## [Task goal]
Your task is to copy the lines of the data below from the line holding "queue (R172) -/" through the line holding "held := [], offer", inclusive, exactly and with nothing added.

(Stored data entries)
**********

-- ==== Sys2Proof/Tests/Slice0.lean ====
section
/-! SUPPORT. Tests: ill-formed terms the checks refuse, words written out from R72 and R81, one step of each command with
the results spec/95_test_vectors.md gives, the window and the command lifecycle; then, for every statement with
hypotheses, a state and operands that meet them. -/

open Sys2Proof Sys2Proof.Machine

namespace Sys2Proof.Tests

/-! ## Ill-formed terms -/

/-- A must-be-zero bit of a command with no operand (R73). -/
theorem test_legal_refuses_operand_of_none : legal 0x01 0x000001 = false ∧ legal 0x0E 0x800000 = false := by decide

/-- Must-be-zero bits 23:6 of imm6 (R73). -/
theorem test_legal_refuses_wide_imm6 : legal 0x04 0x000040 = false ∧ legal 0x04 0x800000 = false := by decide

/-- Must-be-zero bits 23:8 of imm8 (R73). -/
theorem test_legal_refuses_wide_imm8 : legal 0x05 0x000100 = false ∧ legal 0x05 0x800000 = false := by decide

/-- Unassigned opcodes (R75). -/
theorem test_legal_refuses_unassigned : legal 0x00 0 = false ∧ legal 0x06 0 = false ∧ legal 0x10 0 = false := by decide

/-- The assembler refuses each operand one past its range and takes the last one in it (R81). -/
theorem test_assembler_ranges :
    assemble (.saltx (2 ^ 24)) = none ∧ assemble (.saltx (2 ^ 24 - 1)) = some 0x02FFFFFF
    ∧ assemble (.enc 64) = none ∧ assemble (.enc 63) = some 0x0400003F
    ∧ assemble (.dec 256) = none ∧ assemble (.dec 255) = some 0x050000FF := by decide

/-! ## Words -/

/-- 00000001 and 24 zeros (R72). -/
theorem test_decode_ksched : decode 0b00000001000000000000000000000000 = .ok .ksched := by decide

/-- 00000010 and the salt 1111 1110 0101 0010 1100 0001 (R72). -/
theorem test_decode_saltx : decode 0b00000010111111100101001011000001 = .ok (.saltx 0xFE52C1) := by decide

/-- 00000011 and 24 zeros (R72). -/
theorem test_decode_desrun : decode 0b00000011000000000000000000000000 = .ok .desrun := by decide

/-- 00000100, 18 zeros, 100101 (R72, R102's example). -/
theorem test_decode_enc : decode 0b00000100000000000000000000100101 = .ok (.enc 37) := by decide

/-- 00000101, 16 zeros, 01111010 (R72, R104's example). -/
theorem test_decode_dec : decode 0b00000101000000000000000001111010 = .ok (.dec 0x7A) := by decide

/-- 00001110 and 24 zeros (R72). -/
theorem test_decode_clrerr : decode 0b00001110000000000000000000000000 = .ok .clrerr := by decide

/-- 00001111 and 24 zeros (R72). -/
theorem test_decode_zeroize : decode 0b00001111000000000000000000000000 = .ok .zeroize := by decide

**********

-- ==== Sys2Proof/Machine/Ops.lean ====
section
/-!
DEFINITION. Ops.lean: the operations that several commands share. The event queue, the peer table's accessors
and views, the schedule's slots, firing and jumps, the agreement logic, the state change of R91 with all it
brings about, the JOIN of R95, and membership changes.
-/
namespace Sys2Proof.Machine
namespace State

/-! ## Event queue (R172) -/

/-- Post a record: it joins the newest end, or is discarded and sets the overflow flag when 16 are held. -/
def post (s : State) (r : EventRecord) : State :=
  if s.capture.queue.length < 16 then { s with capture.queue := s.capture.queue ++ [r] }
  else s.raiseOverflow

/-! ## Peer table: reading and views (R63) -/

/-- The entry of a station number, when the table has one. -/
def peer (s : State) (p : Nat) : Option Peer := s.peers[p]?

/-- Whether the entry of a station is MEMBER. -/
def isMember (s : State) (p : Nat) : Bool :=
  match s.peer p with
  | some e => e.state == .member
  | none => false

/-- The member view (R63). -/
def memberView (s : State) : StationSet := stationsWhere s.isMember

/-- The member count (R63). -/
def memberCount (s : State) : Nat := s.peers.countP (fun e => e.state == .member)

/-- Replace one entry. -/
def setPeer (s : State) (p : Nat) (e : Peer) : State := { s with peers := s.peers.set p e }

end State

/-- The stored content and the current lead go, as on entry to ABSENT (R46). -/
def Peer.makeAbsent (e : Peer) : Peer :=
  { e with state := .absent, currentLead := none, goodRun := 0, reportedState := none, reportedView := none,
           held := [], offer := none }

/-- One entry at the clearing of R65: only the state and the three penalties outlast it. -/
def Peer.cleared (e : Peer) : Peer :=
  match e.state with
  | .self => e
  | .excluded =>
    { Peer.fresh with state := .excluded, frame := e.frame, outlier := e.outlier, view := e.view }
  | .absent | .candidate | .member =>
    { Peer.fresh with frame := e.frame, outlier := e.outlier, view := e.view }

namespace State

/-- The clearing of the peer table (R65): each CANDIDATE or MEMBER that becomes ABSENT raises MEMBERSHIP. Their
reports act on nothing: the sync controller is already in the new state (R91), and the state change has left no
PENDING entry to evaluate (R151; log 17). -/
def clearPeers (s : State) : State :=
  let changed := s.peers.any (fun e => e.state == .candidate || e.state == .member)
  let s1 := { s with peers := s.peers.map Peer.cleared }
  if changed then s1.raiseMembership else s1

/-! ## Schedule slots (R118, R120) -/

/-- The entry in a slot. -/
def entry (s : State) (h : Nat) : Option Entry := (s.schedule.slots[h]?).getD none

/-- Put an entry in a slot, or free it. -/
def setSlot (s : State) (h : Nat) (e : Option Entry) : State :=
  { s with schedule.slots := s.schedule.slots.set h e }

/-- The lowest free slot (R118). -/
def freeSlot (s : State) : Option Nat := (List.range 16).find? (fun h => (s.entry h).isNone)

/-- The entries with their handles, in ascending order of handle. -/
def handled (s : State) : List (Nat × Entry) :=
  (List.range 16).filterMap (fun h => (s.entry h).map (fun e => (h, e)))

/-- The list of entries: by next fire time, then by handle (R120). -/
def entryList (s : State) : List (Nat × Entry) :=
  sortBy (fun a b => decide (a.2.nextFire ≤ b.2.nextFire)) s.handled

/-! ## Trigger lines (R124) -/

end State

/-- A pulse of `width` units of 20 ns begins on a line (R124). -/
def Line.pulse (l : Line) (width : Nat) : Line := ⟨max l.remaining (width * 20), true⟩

**********

## [Expected output]
/-! ## Event queue (R172) -/

/-- Post a record: it joins the newest end, or is discarded and sets the overflow flag when 16 are held. -/
def post (s : State) (r : EventRecord) : State :=
  if s.capture.queue.length < 16 then { s with capture.queue := s.capture.queue ++ [r] }
  else s.raiseOverflow

/-! ## Peer table: reading and views (R63) -/

/-- The entry of a station number, when the table has one. -/
def peer (s : State) (p : Nat) : Option Peer := s.peers[p]?

/-- Whether the entry of a station is MEMBER. -/
def isMember (s : State) (p : Nat) : Bool :=
  match s.peer p with
  | some e => e.state == .member
  | none => false

/-- The member view (R63). -/
def memberView (s : State) : StationSet := stationsWhere s.isMember

/-- The member count (R63). -/
def memberCount (s : State) : Nat := s.peers.countP (fun e => e.state == .member)

/-- Replace one entry. -/
def setPeer (s : State) (p : Nat) (e : Peer) : State := { s with peers := s.peers.set p e }

end State

/-- The stored content and the current lead go, as on entry to ABSENT (R46). -/
def Peer.makeAbsent (e : Peer) : Peer :=
  { e with state := .absent, currentLead := none, goodRun := 0, reportedState := none, reportedView := none,
           held := [], offer := none }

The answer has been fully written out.